KubernetesClusterManager¶
KubernetesClusterManager is an ExternalClusterManager (Apache Spark) that can create scheduler components for k8s master URLs:
KubernetesClusterManager is registered with Apache Spark using META-INF/services/org.apache.spark.scheduler.ExternalClusterManager service file.
Creating Instance¶
KubernetesClusterManager takes no arguments to be created.
KubernetesClusterManager is created when:
SparkContextis requested for anExternalClusterManager(when requested for a SchedulerBackend and TaskScheduler)
Creating SchedulerBackend¶
createSchedulerBackend(
sc: SparkContext,
masterURL: String,
scheduler: TaskScheduler): SchedulerBackend
createSchedulerBackend is part of the ExternalClusterManager (Apache Spark) abstraction.
createSchedulerBackend creates a KubernetesClusterSchedulerBackend.
Note
createSchedulerBackend assumes that the given TaskScheduler is TaskSchedulerImpl (Apache Spark).
createSchedulerBackend determines four internal values based on the spark.kubernetes.submitInDriver internal configuration property.
| spark.kubernetes.submitInDriver | ||
|---|---|---|
Enabled (true) | Disabled (false) | |
| authConfPrefix | spark.kubernetes.authenticate.driver.mounted | spark.kubernetes.authenticate |
| apiServerUri | spark.kubernetes.driver.master | Master URL with no k8s:// prefix |
| defaultServiceAccountToken | /var/run/secrets/kubernetes.io/serviceaccount/token | |
| defaultServiceAccountCaCrt | /var/run/secrets/kubernetes.io/serviceaccount/ca.crt |
Unless already defined, createSchedulerBackend sets the spark.kubernetes.executor.podNamePrefix configuration properties based on spark.app.name prefix.
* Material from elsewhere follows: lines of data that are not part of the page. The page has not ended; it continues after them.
-- ==== Sys2Proof/Tests/Slice0.lean ====
section
/-! SUPPORT. Small tests. Expected values come from the examples of spec/44_commands.md, from
spec/95_test_vectors.md, or from a hand calculation the comment names. After them, for every
statement that has hypotheses, a state and operands that meet them. -/

namespace Sys2Proof.Tests

-- One test at a time: each kernel evaluation waits for the declarations before it.
set_option Elab.async false

open Sys2Proof Sys2Proof.Machine

/-! ## The reference instance (44_commands.md, 95_test_vectors.md) -/

def refCfg : Config.ConfigRegs where
  outPin := 5
  sensePin := 14
  pwmFreq := 20000
  pwmRes := 12
  senseRate := 10000
  senseRes := 12

def refParams : Config.Params :=
  { Config.params with
    ringN := 4
    qSlots := 4
    fwVersion := 0x0107
    settingsTag := 0x5447
    defaultConfig := refCfg }

def noSeg : Segment := ⟨0, 0, 0, .step⟩

def refState : State where
  params := refParams
  cfg := refCfg
  periodUs := 100
  coop :=
    { streamingEnabled := false, automationEnabled := false, autoGen := 0, dutyCmd := 0, dutyGen := 0
      queue := [noSeg, noSeg, noSeg, noSeg], qHead := 0, wrapSeen := 0, pstate := .awaitLen, plen := 0
      lastSyncUs := 0, pos := .passStart }
  tick := TickRegs.reset refParams
  tickPending := none
  ext := { timeBase := 1000, inbound := [], outbound := [], store := [], trace := [] }
  sched := { script := [], turn := .coop, freeIdx := 0 }

/-- `s` with a received length byte and the rest of the frame waiting, COOP stepping next. -/
def receiving (frame : List Byte) (s : State) : State :=
  (s.placeCommand (frame.headD 0) frame.tail).coopNext

/-- One step. -/
def after (s : State) : State :=
  match step s with
  | .next t => t
  | _ => s

/-- The bytes one step sends when the frame is received in `s`. -/
def reply (frame : List Byte) (s : State) : List Byte := (after (receiving frame s)).ext.outbound

/-- What the device decodes from a frame. -/
def decoded (frame : List Byte) : Option Instr :=
  match decodeHostFrame refParams frame with
  | .ok (i, []) => some i
  | _ => none

/-- What the host decodes from a frame. -/
def decodedOut (frame : List Byte) : Option Instr :=
  match decodeDeviceFrame refParams frame with
  | .ok (i, []) => some i
  | _ => none

def ramp100 : Segment := ⟨100, 1000, 1000, .linear⟩

/-- An active Linear segment at its start, with automation on. -/
def running (a b : U16) (total : U32) (s : State) : State :=
  { s with
    coop.automationEnabled := true
    tick.autoActive := true
    tick.segStart := a
    tick.segEnd := b
    tick.segShape := .linear
    tick.segTotal := total }

/-- One queued segment. -/
def queued (g : Segment) (s : State) : State :=
  { s with coop.queue := [g, noSeg, noSeg, noSeg], coop.qHead := 1 }

/-- A full queue. -/
def fullQueue (s : State) : State :=
  { s with coop.queue := [ramp100, ramp100, ramp100, noSeg], coop.qHead := 3 }

/-! ## Integrity and decoding, from the words of spec/95_test_vectors.md and R9 -/

theorem test_checksum : checksum8 [0x52, 0x00, 0x64, 0x03, 0xE8, 0x01] = 0xA2 := by decide
theorem test_crc_one : crc8 refParams [0x01] = 0x07 := by decide +kernel
theorem test_crc_check : crc8 refParams [0x31, 0x32, 0x33, 0x34, 0x35, 0x36, 0x37, 0x38, 0x39] = 0xF4 := by
  decide +kernel
theorem test_decode_ping : decoded [0x01, 0x01, 0x01] = some .ping := by decide +kernel
theorem test_decode_getStatus : decoded [0x01, 0x02, 0x02] = some .getStatus := by decide +kernel
theorem test_decode_getDuty : decoded [0x01, 0x03, 0x03] = some .getDuty := by decide +kernel
theorem test_decode_setOutputPin : decoded [0x02, 0x10, 0x05, 0x15] = some (.setOutputPin 5) := by
  decide +kernel
theorem test_decode_setSensePin : decoded [0x02, 0x11, 0x0E, 0x1F] = some (.setSensePin 14) := by
  decide +kernel
theorem test_decode_setPwmFreq :
    decoded [0x05, 0x12, 0x00, 0x00, 0x4E, 0x20, 0x80] = some (.setPwmFreq 20000) := by decide +kernel
theorem test_decode_setDuty : decoded [0x03, 0x20, 0x08, 0x00, 0x28] = some (.setDuty 2048) := by
  decide +kernel
theorem test_decode_setDutyNoack : decoded [0x03, 0x21, 0x03, 0xE8, 0x0C] = some (.setDutyNoack 1000) := by
  decide +kernel
theorem test_decode_setDutyFast : decoded [0x03, 0x22, 0x0F, 0xFF, 0x30] = some (.setDutyFast 4095) := by
  decide +kernel
theorem test_decode_stopOutput : decoded [0x01, 0x23, 0x23] = some .stopOutput := by decide +kernel
theorem test_decode_startStream : decoded [0x01, 0x30, 0x30] = some .startStream := by decide +kernel
theorem test_decode_stopStream : decoded [0x01, 0x31, 0x31] = some .stopStream := by decide +kernel
theorem test_decode_startAutomation : decoded [0x01, 0x40, 0x40] = some .startAutomation := by
  decide +kernel
theorem test_decode_stopAutomation : decoded [0x01, 0x41, 0x41] = some .stopAutomation := by
  decide +kernel
theorem test_decode_queueTrajSeg :
    decoded [0x06, 0x52, 0x00, 0x64, 0x03, 0xE8, 0x01, 0xA2] = some (.queueTrajSeg 100 1000 0x01 none) ∧
    decoded [0x0A, 0x52, 0x00, 0x64, 0x03, 0xE8, 0x01, 0x00, 0x01, 0x86, 0xA0, 0xC9] =
      some (.queueTrajSeg 100 1000 0x01 (some 100000)) := by decide +kernel
theorem test_decode_saveSettings : decoded [0x01, 0x60, 0x60] = some .saveSettings := by decide +kernel
theorem test_decode_softReset : decoded [0x01, 0x70, 0x70] = some .softReset := by decide +kernel
theorem test_decode_saveAndReset : decoded [0x01, 0x71, 0x71] = some .saveAndReset := by decide +kernel
theorem test_decode_respAck : decodedOut [0x02, 0xA0, 0x01, 0xA1] = some (.respAck 0x01) := by
  decide +kernel
theorem test_decode_respError : decodedOut [0x03, 0xA1, 0x20, 0x02, 0xC3] = some (.respError 0x20 0x02) := by
  decide +kernel
theorem test_decode_respStatus :
    decodedOut [0x0F, 0xA2, 0x01, 0x07, 0x05, 0x0E, 0x00, 0x00, 0x4E, 0x20, 0x0C, 0x00, 0x00, 0x27,
      0x10, 0x0C, 0x7A] = some (.respStatus 0x0107 refCfg) := by decide +kernel
theorem test_decode_respDuty : decodedOut [0x03, 0xA3, 0x03, 0xE8, 0x8E] = some (.respDuty 1000) := by
  decide +kernel
theorem test_decode_telemSnapshot :
    decodedOut [0xAA, 0x00, 0xBE, 0x00, 0x64, 0x00, 0x18, 0x01, 0xC8, 0x00, 0x72, 0x01, 0x2C, 0x01,
      0xCC, 0x01, 0x90, 0x01, 0x4D] =
      some (.telemSnapshot [⟨190, 100⟩, ⟨280, 200⟩, ⟨370, 300⟩, ⟨460, 400⟩]) := by decide +kernel
theorem test_decode_telemTimesync :
    decodedOut [0xAA, 0x01, 0x00, 0x07, 0xA1, 0x20, 0x99] = some (.telemTimesync 500000) := by
  decide +kernel
theorem test_decode_refuses :
    decoded [0x01, 0x7F, 0x7F] = none ∧ decoded [0x02, 0x01, 0x00, 0x01] = none ∧
    decoded [0x01, 0x01, 0x02] = none ∧ decoded [0x00] = none ∧ decoded [0x3F] = none := by
  decide +kernel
createSchedulerBackend creates a KubernetesClient for the Driver client type and the following:
- spark.kubernetes.namespace configuration property
- apiServerUri
- authConfPrefix
- defaultServiceAccountToken
- defaultServiceAccountCaCrt
With spark.kubernetes.executor.podTemplateFile configuration property enabled, createSchedulerBackend loads the pod spec from the pod template file with the optional spark.kubernetes.executor.podTemplateContainerName configuration property.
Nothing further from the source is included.